G.R. No. L-30001 June 23, 1970
ZALDIVAR, J.:

Facts:
Ang Cho Kio had been previously convicted of various crimes and sentenced to more than 45 years
of jail time. After serving six and one-half years of his sentence, he was granted conditional pardon on July
4, 1959 by the President of the Philippines. In the said condition, he will voluntarily leave the Philippines
upon his release and never to return again. However, in the evening of June 26, 1966, Ang Cho Kio under
the name of Ang Ming Huy arrived at the Manila International Airport en route Honolulu. The Stopover in
Manila was about 72 hours or three days. While in the Philippines, he contacted his two friends in Manila,
Lim Pin and Go Bon Kim, who invited him to stay longer. All three of them went to the Bureau of
Immigration to ask for a 14-day extension of his stay. Nonetheless, Ang Cho Kio was identified by inspector
Mariano Cristi, he was then arrested and the immigration authorities conducted an investigation
regarding his presence in the Philippines, and he was not allowed to proceed to his trip to Honolulu.

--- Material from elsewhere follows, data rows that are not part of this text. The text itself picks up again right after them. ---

/-- What EXTRQ and INSERTQ leave unchanged: everything but the destination register, the pc and the model's count of draws; of the
destination, the host's bits above bit 127 (R23, R25, R40, R45). -/
def Obligations.BitFieldFrame : Prop :=
  ∀ (s t : State) (rex : Bool) (d y : XReg),
    (exec (.extrq rex d y) s = .next t ∨ exec (.insertq rex d y) s = .next t) →
    (∀ r, r ≠ d → t.cur.x.get r = s.cur.x.get r) ∧ (t.cur.x.get d).upper = (s.cur.x.get d).upper ∧
    (∀ x : Nat, t.mem.read x = s.mem.read x) ∧ t.cur.g = s.cur.g ∧ t.cur.nt = s.cur.nt ∧ t.cur.id = s.cur.id ∧
    t.cur.windows = s.cur.windows ∧ t.cur.storeBuf = s.cur.storeBuf ∧ t.cur.imem = s.cur.imem ∧
    t.cur.ended = s.cur.ended ∧ t.others = s.others ∧ t.platform = s.platform ∧ t.faults = s.faults ∧
    t.refused = s.refused ∧ t.events = s.events ∧ t.agenda = s.agenda

/-! ### Streaming stores -/

/-- The effective address is the base register plus the sign-extended displacement, modulo `2^ADDR_WIDTH` (R80). -/
def Obligations.EffectiveAddressWraps : Prop :=
  ∀ (s : State) (b : GReg),
    ((s.effectiveAddress b .none).toNat : Int) = ((s.cur.g.get b).toNat : Int) % 2 ^ addrWidth s.mode ∧
    (∀ v : BitVec 8, ((s.effectiveAddress b (.d8 v)).toNat : Int) =
      (((s.cur.g.get b).toNat : Int) + v.toInt) % 2 ^ addrWidth s.mode) ∧
    (∀ v : BitVec 32, ((s.effectiveAddress b (.d32 v)).toNat : Int) =
      (((s.cur.g.get b).toNat : Int) + v.toInt) % 2 ^ addrWidth s.mode)

/-- A streaming store completes where the capability is present, its lane is written, the address is permitted, aligned (or the
policy is `Perform`) and meets no pending byte: it appends one entry with the low bytes of the lane, the least significant
first, records the event and moves the pc (R130, R132, R133, R138). -/
def Obligations.StreamingStoreAppendsAnEntry : Prop :=
  ∀ (s : State) (i : Instr) (n : Nat) (rex : Bool) (b : GReg) (disp : Disp) (y : XReg) (ea : Addr),
    isStore i n rex b disp y → ea = s.effectiveAddress b disp →
    s.platform.capSse4a = true → (s.lane y .lane0).written = true → s.cur.validWrite ea n = true →
    (ea.toNat % n = 0 ∨ s.platform.misalignedNt = .perform) → ¬ meetsPending s ea n →
    ∃ t bytes, exec i s = .next t ∧ t.cur.nt = s.cur.nt ++ [{ addr := ea, n := n, bytes := bytes }] ∧
      bytes.length = n ∧ (∀ k < n, bytes[k]? = some ((s.lane y .lane0).val.extractLsb' (8 * k) 8)) ∧
      t.events = s.events ++ [.ntIssue s.cur.id ea n bytes] ∧
      t.cur.pc = wrap s.mode (s.cur.pc + BitVec.ofNat 64 (4 + rex.toNat + disp.length))

/-- The faults of a streaming store whose capability is present and whose lane is written: `MemoryFault` first, then `Misaligned`, then
`UnfencedAccess` with a thread that holds one of the bytes (R132, R163, R164, R170). -/
def Obligations.StreamingStoreFaultOrder : Prop :=
  (∀ (s : State) (i : Instr) (n : Nat) (rex : Bool) (b : GReg) (disp : Disp) (y : XReg) (ea : Addr),
    isStore i n rex b disp y → ea = s.effectiveAddress b disp →
    s.platform.capSse4a = true → (s.lane y .lane0).written = true →
    (s.cur.validWrite ea n = false → exec i s = .fault (.memoryFault s.cur.id s.cur.pc i.op ea n)) ∧
    (s.cur.validWrite ea n = true → ea.toNat % n ≠ 0 → s.platform.misalignedNt = .fault →
      exec i s = .fault (.misaligned s.cur.id s.cur.pc i.op ea n)) ∧
    (s.cur.validWrite ea n = true → (ea.toNat % n = 0 ∨ s.platform.misalignedNt = .perform) → meetsPending s ea n →
      ∃ owner, holdsByteOf s owner ea n ∧
        exec i s = .fault (.unfencedAccess s.cur.id s.cur.pc (.streamingStore i.op) ea n owner))) ∧
  (∀ a p op ea n, (Fault.memoryFault a p op ea n).cls = .trap ∧ (Fault.memoryFault a p op ea n).x86Vectors = [13, 14]) ∧
  ∀ a p op ea n, (Fault.misaligned a p op ea n).cls = .contract ∧ (Fault.misaligned a p op ea n).x86Vectors = []

/-- A second streaming store that meets the bytes of the first, with no fence between, faults (R50, vectors S10, S11). -/
def Obligations.OverlappingStoreNeedsAFence : Prop :=
  ∀ (s t : State) (i j : Instr) (n m : Nat) (rex rex' : Bool) (b b' : GReg) (disp disp' : Disp) (y y' : XReg),
    isStore i n rex b disp y → isStore j m rex' b' disp' y' → exec i s = .next t →
    (∃ a ∈ byteAddrs t.mode (t.effectiveAddress b' disp') m, a ∈ byteAddrs s.mode (s.effectiveAddress b disp) n) →
    ∀ u, exec j t ≠ .next u

/-- What a streaming store leaves unchanged: everything but its thread's `NTBuf`, the event record and the pc. No byte of memory
changes before the fence (R51, R134). -/
def Obligations.StreamingStoreFrame : Prop :=
  ∀ (s t : State) (i : Instr) (n : Nat) (rex : Bool) (b : GReg) (disp : Disp) (y : XReg),
    isStore i n rex b disp y → exec i s = .next t →
    (∀ x : Nat, t.mem.read x = s.mem.read x) ∧ t.cur.x = s.cur.x ∧ t.cur.g = s.cur.g ∧ t.cur.id = s.cur.id ∧
    t.cur.windows = s.cur.windows ∧ t.cur.storeBuf = s.cur.storeBuf ∧ t.cur.imem = s.cur.imem ∧
    t.cur.ended = s.cur.ended ∧ t.others = s.others ∧ t.platform = s.platform ∧ t.faults = s.faults ∧
    t.refused = s.refused ∧ t.draws = s.draws ∧ t.agenda = s.agenda

/-! ### The fence -/

/-- SFENCE completes wherever its capability is present: it empties `NTBuf`, records one commit for each entry and then the fence,
moves the pc by 3, and in a legal state every byte of every entry stands in memory (R46, R151). -/
def Obligations.SfenceCommitsEveryEntry : Prop :=
  ∀ s : State, s.platform.capFence = true →
    ∃ t, exec .sfence s = .next t ∧ t.cur.nt = [] ∧
      t.events = s.events ++ (s.cur.nt.map fun e => .ntCommit s.cur.id e.addr e.n e.bytes) ++ [.fence s.cur.id] ∧
      t.cur.pc = wrap s.mode (s.cur.pc + 3) ∧
      (s.legal → ∀ e ∈ s.cur.nt, ∀ k < e.n,
        some (t.mem.read (wrap s.mode (e.addr + BitVec.ofNat 64 k)).toNat) = e.bytes[k]?)

/-- What SFENCE leaves unchanged: the registers, every other thread with its pending entries, and every byte of memory that no
entry and no buffered ordinary store of its own thread covers (R54, R151). The store buffer is the model's choice (log 13). -/
def Obligations.SfenceFrame : Prop :=
  ∀ s t : State, exec .sfence s = .next t →
    (∀ x : Nat, (∀ e ∈ s.cur.nt, ∀ a ∈ byteAddrs s.mode e.addr e.bytes.length, a.toNat ≠ x) →
      (∀ e ∈ s.cur.storeBuf, ∀ a ∈ byteAddrs s.mode e.addr e.bytes.length, a.toNat ≠ x) →
      t.mem.read x = s.mem.read x) ∧
    t.others = s.others ∧ t.cur.x = s.cur.x ∧ t.cur.g = s.cur.g ∧ t.cur.id = s.cur.id ∧
    t.cur.windows = s.cur.windows ∧ t.cur.imem = s.cur.imem ∧ t.cur.ended = s.cur.ended ∧ t.platform = s.platform ∧
    t.faults = s.faults ∧ t.refused = s.refused ∧ t.draws = s.draws ∧ t.agenda = s.agenda

/-- The fence orders only the issuing thread's stores: another thread's entries and buffered stores stay as they are, and an access
that meets its entries still faults afterwards (R54, vector F4). -/
def Obligations.FenceLeavesOtherThreadsPending : Prop :=
  ∀ (s t : State), exec .sfence s = .next t →
    t.others = s.others ∧
    ∀ u ∈ s.others, ∀ a ∈ u.pendingBytes s.mode, ∀ (addr : Addr) (n : Nat), a ∈ byteAddrs s.mode addr n →
      ∃ owner, holdsByteOf t owner addr n ∧
        hostLoad addr n t = .fault (.unfencedAccess t.cur.id t.cur.pc .ordinaryLoad addr n owner)

/-- In a legal state the order of the commits cannot change the memory that results (R151). -/
def Obligations.CommitOrderCannotBeSeen : Prop :=
  ∀ (s : State) (es : List NTEntry) (m : Memory), s.legal → m.wf → es.Perm s.cur.nt →
    commitEntries s.mode m es = commitEntries s.mode m s.cur.nt

/-- `StoreBarrier`: after the fence, memory shows every thread what the issuing thread's own loads saw outside its
pending bytes, and no ordinary store of the thread waits any longer (R152). The store buffer is the model's choice (log 13). -/
def Obligations.FencePublishesOrdinaryStores : Prop :=
  ∀ s t : State, exec .sfence s = .next t →
    t.cur.storeBuf = [] ∧ t.loadView = t.mem ∧
    ∀ x : Nat, (∀ e ∈ s.cur.nt, ∀ a ∈ byteAddrs s.mode e.addr e.bytes.length, a.toNat ≠ x) →
      t.mem.read x = s.loadView.read x

/-- An 8-byte streaming store, its fence, and then an ordinary 4-byte load at the address plus 4 gives the high half of the lane; a
4-byte store commits exactly its 4 bytes, and every byte that no earlier entry and no buffered store covers keeps its value
(R41, R42). That the load completes, with no check but those of R50, is the model's deduction (log 27), and that its value stands
in an event is the model's choice (log 21); so is the store buffer (log 13). -/
def Obligations.StoreFenceLoadHighHalf : Prop :=
  (∀ (s t u : State) (rex : Bool) (b : GReg) (disp : Disp) (y : XReg) (v : Word) (ea : Addr),
    v = (s.lane y .lane0).val → ea = s.effectiveAddress b disp →
    exec (.movntsd rex b disp y) s = .next t → exec .sfence t = .next u →
    ∃ w, hostLoad (ea + 4) 4 u = .next w ∧
      w.events = u.events ++ [.load u.cur.id (ea + 4)
        [v.extractLsb' 32 8, v.extractLsb' 40 8, v.extractLsb' 48 8, v.extractLsb' 56 8]]) ∧
  (∀ (s t u : State) (rex : Bool) (b : GReg) (disp : Disp) (y : XReg) (ea : Addr), ea = s.effectiveAddress b disp →
    exec (.movntss rex b disp y) s = .next t → exec .sfence t = .next u →
    (∀ k < 4, u.mem.read (wrap s.mode (ea + BitVec.ofNat 64 k)).toNat = (s.lane y .lane0).val.extractLsb' (8 * k) 8) ∧
    ∀ x : Nat, (∀ a ∈ byteAddrs s.mode ea 4, a.toNat ≠ x) →
      (∀ e ∈ s.cur.nt, ∀ a ∈ byteAddrs s.mode e.addr e.bytes.length, a.toNat ≠ x) →
      (∀ e ∈ s.cur.storeBuf, ∀ a ∈ byteAddrs s.mode e.addr e.bytes.length, a.toNat ≠ x) →
      u.mem.read x = s.mem.read x)

/-! ### Accesses of the host and of the fetch -/

/-- Every access whose bytes meet `AllPending` raises `UnfencedAccess`, with a thread that holds one of the bytes: an ordinary load, an
ordinary store and the host's read at a turn of the host, and the fetch of an instruction's byte (R50, R57, R165). The
streaming stores are in StreamingStoreFaultOrder. That a fetch is checked byte by byte is the model's choice (log 15), and so are
the form of the turns (log 12) and the thread and pc in the entry of the host's read (log 30). -/
def Obligations.UnfencedAccessFaults : Prop :=
  (∀ (s : State) (addr : Addr) (n : Nat) (bytes : List Byte) (rest : List Turn),
    s.running → meetsPending s addr n → bytes.length = n →
    ∃ owner, holdsByteOf s owner addr n ∧
      (s.agenda = .host (.load addr n) :: rest →
        step s = .fault (.unfencedAccess s.cur.id s.cur.pc .ordinaryLoad addr n owner)) ∧
      (s.agenda = .host (.store addr bytes) :: rest →
        step s = .fault (.unfencedAccess s.cur.id s.cur.pc .ordinaryStore addr n owner)) ∧
      (s.agenda = .host (.read addr n) :: rest →
        step s = .fault (.unfencedAccess s.cur.id s.cur.pc .hostRead addr n owner))) ∧
  (∀ (s : State) (i : Instr) (k : Nat), readyToIssue s → i.wellFormed s.mode = true → k < i.length →
    standAtPc s (encode i) k → pcByte s k ∈ s.allPending →
    ∃ owner, holdsByteOf s owner (pcByte s k) 1 ∧
      step s = .fault (.unfencedAccess s.cur.id s.cur.pc .fetch (pcByte s k) 1 owner))

/-- An access of the host that meets no pending byte completes, whatever memory holds there: an ordinary load and the host's read
give one byte for each address (R29, R50). The model's choices: the form of the turns (log 12), the
store buffer that a thread's own loads see (log 13), the event that holds the bytes (log 21) and that the host's read sees memory
alone (log 29); that no check but those of R50 applies is its deduction (log 27). -/
def Obligations.AccessesClearOfPendingBytesComplete : Prop :=
  ∀ (s : State) (addr : Addr) (n : Nat) (bytes : List Byte) (rest : List Turn),
    s.running → ¬ meetsPending s addr n → bytes.length = n →
    (s.agenda = .host (.load addr n) :: rest → ∃ bs : List Byte, bs.length = n ∧
      (∀ k < n, bs[k]? = some (s.loadView.read (wrap s.mode (addr + BitVec.ofNat 64 k)).toNat)) ∧
      step s = .next { s with events := s.events ++ [.load s.cur.id addr bs], agenda := rest }) ∧
    (s.agenda = .host (.read addr n) :: rest → ∃ bs : List Byte, bs.length = n ∧
      (∀ k < n, bs[k]? = some (s.mem.read (wrap s.mode (addr + BitVec.ofNat 64 k)).toNat)) ∧
      step s = .next { s with events := s.events ++ [.read addr bs], agenda := rest }) ∧
    (s.agenda = .host (.store addr bytes) :: rest → ∃ t, step s = .next t ∧
      t.events = s.events ++ [.store s.cur.id addr bytes] ∧ t.agenda = rest)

On July 5, 1966, by authority of the President, Executive Secretary Rafael Salas, then ordered him
to be recommitted to the National Penitentiary to serve his unexpired prison term. Ang Cho Kio filed a
petition for a writ of habeas corpus but was denied by both the Court of First Instance of Rizal and the
Court of Appeals, on the ground that the president by himself can determine if the conditions of a pardon
were violated, a prerogative which the Courts may not interfere with, however erroneous the findings
may be. However, the Court of Appeals decision contained a recommendation that Ang Cho Kio be
allowed to leave the country. The Solicitor General thus came to the Supreme Court to propose that the
recommendation be deleted saying that it was beyond the issue raised by the petition of Ang Cho Kio and
that it is not inherent or incidental to the exercise of judicial functions. It is political in character, thus
courts should not interfere.

Issue: Whether or not the recommendation in the decision of the Court of Appeals should be removed.

Held:
Yes, the recommendation enclosed in the Court of Appeals’ decision should be removed, for the
recommendation is not authorized under the provision of Article V of the Revised Penal Code. In doing so,
the court is now interfering with the political acts or functions of the Chief Executive, and it would also
violate the principle of separation of powers, in which the judiciary cannot express an opinion or a
suggestion for matters purely political in nature. However, no majority vote was acquired to overturn the
Court of Appeals’ recommendation, hence it stands.